Retype the material exactly, ending with the line containing "inductive MemForm where".

======== RECORDS PROVIDED

-- ==== Sys2Proof/Syntax.lean ====
section
/-! DEFINITION. The commands the block takes: one constructor for every row of the opcode table, and the
types of their operands. Data that reach the unit from outside (frames, levels, arrival times, results of
the board or of a standard the spec only names) are operands. -/

namespace Sys2Proof

/-- Who makes an access (01 R13, 09 R331). -/
inductive Initiator where
  | core (n : Nat)
  | pcie
  | spi
  | localBus
  | mover (m : Nat)
  | ringUnit (u : Nat)
  | switchCore
  | traceUnit
  | gateway
  | hardware
  deriving DecidableEq, Repr

/-- The two ring ports. -/
inductive RingPort where
  | e | w
  deriving DecidableEq, Repr

/-- What an error check finds in a word that is read (15 R508). -/
inductive Upset where
  | clean | corrected | uncorrectable
  deriving DecidableEq, Repr

/-- A write through port B of the SRAM: who or where (a mover, or a halfword's address), and whether a write through
port A reaches the same word in this tick (01 R18, 15 R506). -/
structure PortB where
  target : Nat
  collide : Bool
  deriving DecidableEq, Repr

/-- What the HELLO ordered sets of the neighbour carry (03 R84): the name of its port, its serial, the
rates it supports, and whether it belongs to a running ring. -/
structure Hello where
  port : RingPort
  serial : Nat
  full : Bool
  fallback : Bool
  running : Bool
  deriving DecidableEq, Repr

/-- The core that executes an instruction, and its condition code (08 R276). -/
structure Head where
  core : Nat
  cond : Nat
  deriving DecidableEq, Repr

/-- Two-register operations: the short form rd, rs and the long ALU3 form rd, ra, rb with its S bit. -/
inductive AluForm where
  | short (rd rs : Nat)
  | long (rd ra rb : Nat) (s : Bool)
  deriving DecidableEq, Repr

/-- A register and an immediate: short rd, u4 or long rd, ra and a 12-bit field. -/
inductive ImmForm where
  | short (rd u4 : Nat)
  | long (rd ra s12 : Nat)
  deriving DecidableEq, Repr

/-- Loads and stores: [g14 + 4 × u6], [rb], or the long [ra + s12]. -/
inductive MemForm where
  | sp (rd u6 : Nat)
  | reg (rd rb : Nat)
  | long (rd ra s12 : Nat)
  deriving DecidableEq, Repr

/-- Point loads and stores: short rd, rd + 1, [rb] or long rd, rq, [ra + 2 × s7] with SG. -/
inductive PointForm where
  | short (rd rb : Nat)
  | long (rd rq ra : Nat) (sg : Bool) (s7 : Nat)
  deriving DecidableEq, Repr

/-- SATP and SATPS: short rd or long rd, ra. -/
inductive SatForm where
  | short (rd : Nat)
  | long (rd ra : Nat)
  deriving DecidableEq, Repr

/-- CALL: short GMASK, ra or long MASK, ra. -/
inductive CallForm where
  | short (gmask ra : Nat)
  | long (mask ra : Nat)
  deriving DecidableEq, Repr
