-- ==== Sys2Proof/Config.lean ====
section
/-! DEFINITION. What an implementation fixes and the spec leaves open: opaque constants without a body
(no proof can see their values), and the numbers of the device. -/

namespace Sys2Proof.Config

/-- A fresh free value (log 2): applied to the counter `State.fresh`. -/
opaque freeWord : Nat → BitVec 64

/-- Which free page or cell a grant takes (15 R522, R524: not defined): a candidate, used when it is
allowed, from the counter `State.fresh`. -/
opaque freeChoice : Nat → Nat

/-- A free value for `detachCode`. -/
opaque detachValue : Byte

/-- Code of the REPORT that requests a planned detach (03 R115: not given); it is none of the codes 1 to 4 that 04
R156 gives other reports. -/
def detachCode : Byte := if 1 ≤ detachValue.toNat ∧ detachValue.toNat ≤ 4 then detachValue + 4 else detachValue

/-- Contents of the boot ROM, which the spec does not print (01 R19). -/
opaque bootRom : Nat → Byte

/-- What the gateway computes tags with in an epoch whose key it lacks (18 R606: not said). -/
opaque noKey : BitVec 16 → BitVec 128

/-- Byte `i` of the n-th 64-byte block of the random bit generator (18 R608). -/
opaque drbg : Nat → Nat → Byte

end Sys2Proof.Config
end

================

### [ANSWER TO THE EXERCISE]
-- ==== Sys2Proof/Syntax.lean ====
section
/-! DEFINITION. The commands the block takes: one constructor for every row of the opcode table, and the
types of their operands. Data that reach the unit from outside (frames, levels, arrival times, results of
the board or of a standard the spec only names) are operands. -/

namespace Sys2Proof

/-- Who makes an access (01 R13, 09 R331). -/
inductive Initiator where
  | core (n : Nat)
  | pcie
  | spi
  | localBus
  | mover (m : Nat)
  | ringUnit (u : Nat)
  | switchCore
  | traceUnit
  | gateway
  | hardware
  deriving DecidableEq, Repr

/-- The two ring ports. -/
inductive RingPort where
  | e | w
  deriving DecidableEq, Repr

/-- What an error check finds in a word that is read (15 R508). -/
inductive Upset where
  | clean | corrected | uncorrectable
  deriving DecidableEq, Repr

/-- A write through port B of the SRAM: who or where (a mover, or a halfword's address), and whether a write through
port A reaches the same word in this tick (01 R18, 15 R506). -/
structure PortB where
  target : Nat
  collide : Bool
  deriving DecidableEq, Repr

/-- What the HELLO ordered sets of the neighbour carry (03 R84): the name of its port, its serial, the
rates it supports, and whether it belongs to a running ring. -/
structure Hello where
  port : RingPort
  serial : Nat
  full : Bool
  fallback : Bool
  running : Bool
  deriving DecidableEq, Repr

/-- The core that executes an instruction, and its condition code (08 R276). -/
structure Head where
  core : Nat
  cond : Nat
  deriving DecidableEq, Repr

/-- Two-register operations: the short form rd, rs and the long ALU3 form rd, ra, rb with its S bit. -/
inductive AluForm where
  | short (rd rs : Nat)
  | long (rd ra rb : Nat) (s : Bool)
  deriving DecidableEq, Repr

/-- A register and an immediate: short rd, u4 or long rd, ra and a 12-bit field. -/
inductive ImmForm where
  | short (rd u4 : Nat)
  | long (rd ra s12 : Nat)
  deriving DecidableEq, Repr

/-- Loads and stores: [g14 + 4 × u6], [rb], or the long [ra + s12]. -/
inductive MemForm where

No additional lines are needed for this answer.